In 1849 there were in Thomas Street, Horsleydown, two courts close together, consisting of a number of small houses or cottages, inhabited by poor people. The houses occupied one side of each court or alley—the south side of Trusscott’s Court, and the north side of the other, which was called Surrey Buildings, being placed back to back, with an intervening space, divided into small back areas, in which were situated the privies of both the courts, communicating with the same drain, and there was an open sewer which passed the further end of both courts. Now, in Surrey Buildings the cholera committed fearful devastation, whilst in the adjoining court there was but one fatal case, and another case that ended in recovery.
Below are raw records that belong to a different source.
/-- CTXSW's choice (14 R374). -/
def switchTo (s : State) (c x : Nat) (a : Word) : State :=
  let s := settle s c
  let y := fld a 2 0
  if !bitOf a 3 && (y == x || (coreCtx (coreOf s c) y).status == .ready) then
    if y = x then enter s c x
    else
      let s := modCtx s c x fun t => { t with status := .ready, grp := [], held := none }
      let (s, r) := eagerSave s c x
      match r with
      | .error e => if waitPage ≤ e then modCtx s c x fun t => { t with held := some (.leave .away) } else runNext c 9 x (endUnsaved s c x e)
      | .ok _ =>
        let (s, r) := eagerRestore s c y
        match r with
        | .ok _ => enter s c y
        | .error e => if waitPage ≤ e then modCore s c fun k => { k with run := none, lastCtx := (y + 7) % 8, sliceUsed := 0 } else runNext c 9 y (endUnsaved s c y e)
  else switchAway s c x .ready

/-- A context leaves its core behind the bundle that says so. -/
def leaveNow (s : State) (c x : Nat) (l : Leave) : State :=
  match l with
  | .yield => if (nextReady (coreOf s c) x).any (· != x) then switchAway (settle s c) c x .ready else modCtx s c x fun t => { t with held := none }
  | .exit => endRunning s c x .clean
  | .eret y => takeCheckpoint (leaveTrap (settle s c) c x (BitVec.ofNat 18 y)) c x
  | .ctxsw a y => switchTo (leaveTrap (settle s c) c x (BitVec.ofNat 18 y)) c x a
  | .halt y => switchAway (leaveTrap (settle s c) c x (BitVec.ofNat 18 y)) c x .halted
  | .away => goAway s c x

/-- It leaves once every access that it has sent is answered (07 R186); until then it issues nothing. -/
def leaveCore (s : State) (c x : Nat) (l : Leave) : State :=
  if unsettled s c x then modCtx s c x fun t => { t with held := some (.leave l) } else leaveNow s c x l

/-- The sequencer goes on after a bundle that took effect. A YIELD with no other context ready goes on at once. -/
def follow (s : State) (c x : Nat) (b : Issue) (ctl : Ctl) : State :=
  match ctl with
  | .next => advance s c x b none false
  | .loop => advance s c x b none true
  | .jump y => advance s c x b (some y) false
  | .leave .yield =>
    let s := advance s c x b none false
    if (nextReady (coreOf s c) x).any (· != x) then leaveCore s c x .yield else s
  | .leave (.eret y) => leaveCore (advance s c x b (some y) false) c x (.eret y)
  | .leave (.ctxsw a y) => leaveCore (advance s c x b (if choosesSelf s c x a then some y else none) false) c x (.ctxsw a y)
  | .leave l => leaveCore (advance s c x b none false) c x l

/-- A speculative task keeps the accumulator pages of its core as they stood before it first wrote them (09 R245). -/
def noteUndo (s : State) (c x : Nat) (k : Core) (ps : List Nat) : State :=
  if ps.isEmpty then s
  else modCtx s c x fun t => { t with spec := t.spec.map fun q =>
    { q with undo := ps.foldl (fun u p => if u.any (·.1 == p) then u else tabPut u p (accPage k p)) q.undo } }

/-- A bundle whose slots all take effect. -/
def commit (s : State) (c x : Nat) (b : Issue) (r : Option Rec) (rs : List SlotOut) : State :=
  let s := noteUndo (dropBundle (lastState s rs) c x) c x (coreOf s c) (pagesWritten (coreOf s c) c x b)
  let s := modCore s c fun k =>
    let k := recordBundle k x b r rs
    let k := claimUnits (holdUnits k c x b) c x b
    popQueues (sendOuts s c k x rs) x b r
  follow s c x b (ctlOf rs)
In the former court, the slops of dirty water, poured down by the inhabitants into a channel in front of the houses, got into the well from which they obtained their water; this being the only difference that Mr. Grant, the Assistant-Surveyor for the Commissioners of Sewers, could find between the circumstances of the two courts, as he stated in a report that he made to the Commissioners. The well in question was supplied from the pipes of the Southwark and Vauxhall Waterworks, and was covered in on a level with the adjoining ground; and the inhabitants obtained the water by a pump placed over the well. The channel mentioned above commenced close by the pump. Owing to something being out of order, the water had for some time occasionally burst out at the top of the well, and overflowed into the gutter or channel, afterwards flowing back again mixed with the impurities; and crevices were left in the ground or pavement, allowing part of the contents of the gutter to flow at all times into the well; and when it was afterwards emptied, a large quantity of black and highly offensive deposit was found.